[Items from a data source]

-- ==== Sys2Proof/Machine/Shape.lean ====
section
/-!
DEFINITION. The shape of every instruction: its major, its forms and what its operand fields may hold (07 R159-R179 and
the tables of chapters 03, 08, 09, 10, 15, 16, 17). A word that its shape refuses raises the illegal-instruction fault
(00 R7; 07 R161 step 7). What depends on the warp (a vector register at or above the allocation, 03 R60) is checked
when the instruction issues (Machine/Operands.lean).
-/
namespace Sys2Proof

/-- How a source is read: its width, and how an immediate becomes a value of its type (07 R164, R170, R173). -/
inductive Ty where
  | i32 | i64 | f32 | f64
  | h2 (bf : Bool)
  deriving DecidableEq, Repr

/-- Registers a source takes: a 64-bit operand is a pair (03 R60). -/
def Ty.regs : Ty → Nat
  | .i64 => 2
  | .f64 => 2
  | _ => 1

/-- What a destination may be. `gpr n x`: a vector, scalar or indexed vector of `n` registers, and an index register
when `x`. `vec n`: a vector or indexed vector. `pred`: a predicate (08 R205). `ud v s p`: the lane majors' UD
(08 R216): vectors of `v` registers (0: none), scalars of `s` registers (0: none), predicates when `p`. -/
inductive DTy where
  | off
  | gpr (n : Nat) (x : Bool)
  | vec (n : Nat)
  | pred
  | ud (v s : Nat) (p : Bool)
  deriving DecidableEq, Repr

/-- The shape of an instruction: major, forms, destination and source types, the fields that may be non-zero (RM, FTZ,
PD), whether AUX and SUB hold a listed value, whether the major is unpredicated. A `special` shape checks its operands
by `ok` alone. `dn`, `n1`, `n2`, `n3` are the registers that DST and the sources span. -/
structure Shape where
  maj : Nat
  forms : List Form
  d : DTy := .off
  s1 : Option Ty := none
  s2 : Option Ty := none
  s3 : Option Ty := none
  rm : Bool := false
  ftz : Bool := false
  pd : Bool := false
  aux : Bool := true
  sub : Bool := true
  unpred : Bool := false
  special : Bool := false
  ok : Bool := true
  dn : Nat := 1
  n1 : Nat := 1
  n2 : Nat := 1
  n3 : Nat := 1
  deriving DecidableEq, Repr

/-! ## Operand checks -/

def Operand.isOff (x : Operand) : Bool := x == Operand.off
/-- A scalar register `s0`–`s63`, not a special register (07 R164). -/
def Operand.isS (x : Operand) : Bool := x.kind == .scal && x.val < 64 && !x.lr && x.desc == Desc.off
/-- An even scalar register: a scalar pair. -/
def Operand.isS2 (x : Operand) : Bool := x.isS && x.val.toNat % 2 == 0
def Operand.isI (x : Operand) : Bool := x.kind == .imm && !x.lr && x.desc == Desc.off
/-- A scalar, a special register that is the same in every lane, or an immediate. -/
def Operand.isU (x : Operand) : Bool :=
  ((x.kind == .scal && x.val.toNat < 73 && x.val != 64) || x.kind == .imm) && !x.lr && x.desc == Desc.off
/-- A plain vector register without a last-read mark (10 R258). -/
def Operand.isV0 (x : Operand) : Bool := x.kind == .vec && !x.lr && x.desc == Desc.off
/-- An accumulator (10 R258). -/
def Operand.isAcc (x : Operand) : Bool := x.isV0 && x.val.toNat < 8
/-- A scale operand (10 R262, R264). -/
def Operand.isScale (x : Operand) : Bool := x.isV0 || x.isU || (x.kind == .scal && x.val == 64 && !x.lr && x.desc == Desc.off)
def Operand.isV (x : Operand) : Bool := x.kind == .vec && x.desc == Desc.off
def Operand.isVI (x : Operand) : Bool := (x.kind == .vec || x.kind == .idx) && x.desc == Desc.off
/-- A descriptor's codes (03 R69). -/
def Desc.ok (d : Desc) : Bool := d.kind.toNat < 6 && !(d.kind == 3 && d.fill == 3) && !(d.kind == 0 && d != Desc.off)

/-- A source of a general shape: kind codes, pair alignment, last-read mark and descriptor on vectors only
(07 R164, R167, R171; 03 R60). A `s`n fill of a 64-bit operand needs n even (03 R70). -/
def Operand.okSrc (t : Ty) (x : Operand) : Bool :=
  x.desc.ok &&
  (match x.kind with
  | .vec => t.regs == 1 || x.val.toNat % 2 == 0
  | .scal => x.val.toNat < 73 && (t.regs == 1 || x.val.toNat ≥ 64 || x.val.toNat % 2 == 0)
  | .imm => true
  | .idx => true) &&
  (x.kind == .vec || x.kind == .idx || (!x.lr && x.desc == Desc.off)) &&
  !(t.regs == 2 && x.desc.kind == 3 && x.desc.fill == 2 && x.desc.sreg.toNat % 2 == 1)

What you have to do: Wherever "none" appears in a line of the entries, copy that line.

Worked solution:
(08 R216): vectors of `v` registers (0: none), scalars of `s` registers (0: none), predicates when `p`. -/
  s1 : Option Ty := none
  s2 : Option Ty := none
  s3 : Option Ty := none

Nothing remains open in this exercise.